Finetune a Multimodal Model for X-Ray Radiology Report Generation

Notifications You must be signed in to change notification settings

Shen16/ML-Quiz-XRay-ReportGeneration

Repository files navigation

ML-Quiz-XRay-ReportGeneration

Finetune a Multimodal Model for X-Ray Radiology Report Generation

This repository finetunes the LLaVA (Large Language and Vision Assistant) on IU X-Ray dataset. The XRay-ReportGeneration.pdf defines two Tasks:

  • Task 1. Prompt engineering: reorganize the X-Ray report findings into predefined anatomical regions
  • Task 2. Efficient Model Fine-tuning of LLaVA on the provided training set for report generation using parameter efficient fine-tuning methods (e.g., LoRA).

Environments and Requirements

Setup and Install:

  1. Mount to your google drive account
from google.colab import drive
drive.mount('/content/drive')
  1. Load Quiz repo from Github with finetuned model checkpoints
!git clone https://github.com/Shen16/ML-Quiz-XRay-ReportGeneration.git
%cd ML-Quiz-XRay-ReportGeneration
  1. Load LLaVa repo and install the repository in editable mode
!git clone https://github.com/haotian-liu/LLaVA.git
!cd LLaVA && pip install --upgrade pip && pip install -e .
  1. Install flash attention and DeepSpeed
!cd LLaVA && pip install -e ".[train]"
!pip install flash-attn --no-build-isolation
!pip install deepspeed
  1. Install other packages
!pip install -r requirements.txt

Dataset

  • Data was obtained from the IU-X-ray datatset.
  • Download the raw dataset from this link

Preprocessing

Description of preprocessing method:

  • prompt.ipynb notebook was used to generate the categorized reports on the validation split to complete Task 1. The output is saved in annotation.json file.
  • Processed the dataset to create single image and report pairs for each patient.

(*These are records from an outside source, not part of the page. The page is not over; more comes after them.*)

theorem test_meets_VersionCopiesHostsAndCaches (h : Obligations.VersionCopiesHostsAndCaches) :
    Runs (.versionCopyDone 2560 []) ({ tFill .copy (.write 5 (BitVec.allOnes 64)) 4 with hv := { regions := [tRegion 0 .live] } }) ∧
    Runs (.exhaustWriteResume 2560) (tFill .exhaust (.write 5 (BitVec.allOnes 64)) 4) ∧
    Runs (.heartbeatTimeout 3 2) ({ tS with hv := { armed := [(agentKey 3 2, ())] } }) ∧
    Runs (.cacheInval 4) (tSoft 0x48) ∧
    Runs (.hostInval 4) (tSoft 0x49) ∧
    Runs (.hostInval 4) tSoftNone ∧
    Runs (.snoopTimeout 3 0) tInval :=
  ⟨Completes.runs (h.1 2560 [] { slot := 3, line := 0, op := .write 5 (BitVec.allOnes 64), reply := .tile 2 4 } (tRegion 0 .live) { version := 1, st := .live, refs := 0, cut := 0 } { tFill .copy (.write 5 (BitVec.allOnes 64)) 4 with hv := { regions := [tRegion 0 .live] } } (by decide +kernel) (by decide +kernel) (by decide +kernel) (by decide +kernel) (by decide +kernel) (by decide +kernel) (by decide +kernel) (by decide +kernel) (by decide +kernel)),
    Completes.runs (h.2.1 2560 10485760 { slot := 3, line := 0, op := .write 5 (BitVec.allOnes 64), reply := .tile 2 4 } 5 2 tComp (tFill .exhaust (.write 5 (BitVec.allOnes 64)) 4) (by decide +kernel) (by decide +kernel) (by decide +kernel) (by decide +kernel) (by decide +kernel) (by decide +kernel) (by decide +kernel)),
    Completes.runs (h.2.2.1 3 2 tComp { tS with hv := { armed := [(agentKey 3 2, ())] } } (by decide +kernel) (by decide +kernel) (by decide +kernel) (by decide +kernel)),
    Completes.runs (h.2.2.2.1 4 _ { tComp with software := true } (tSoft 0x48) ⟨rfl, (by decide +kernel), (by decide +kernel), (by decide +kernel), (by decide +kernel), (by decide +kernel), (by decide +kernel), (by decide +kernel), (by decide +kernel), (by decide +kernel)⟩ (by decide +kernel) (by decide +kernel)),
    Completes.runs ((h.2.2.2.2.1 4 _ { tComp with software := true } (tSoft 0x49) ⟨rfl, (by decide +kernel), (by decide +kernel), (by decide +kernel), (by decide +kernel), (by decide +kernel), (by decide +kernel), (by decide +kernel), (by decide +kernel), (by decide +kernel)⟩ (by decide +kernel) (by decide +kernel)).2 (by decide +kernel)),
    Completes.runs ((h.2.2.2.2.1 4 _ { tComp with software := true } tSoftNone ⟨rfl, (by decide +kernel), (by decide +kernel), (by decide +kernel), (by decide +kernel), (by decide +kernel), (by decide +kernel), (by decide +kernel), (by decide +kernel), (by decide +kernel)⟩ (by decide +kernel) (by decide +kernel)).1 (by decide +kernel)),
    Completes.runs (h.2.2.2.2.2 3 0 { port := 0, entry := 2, slot := 3, line := 0, snp := .inv, inval := some 4 } 4 { tDesc (tRaw 0x49 0 [(24, 128)]) with phase := .waiting } tInval (by decide +kernel) (by decide +kernel) (by decide +kernel) (by decide +kernel) (by decide +kernel) (by decide +kernel) (by decide +kernel) (by decide +kernel))⟩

The 0.png image was used only.

Note: Did not load multiple images for a single patient for GPU and memory limitations).

Running the data preprocessing code:

  1. Run the script to generate the report for Task 1. Get your OpenAI API token and replace <openAI_API_key> with it:
!python prompt.py -i 'data/annotation_quiz_all.json' -o 'data/annotation.json' -k "<openAI_API_key>"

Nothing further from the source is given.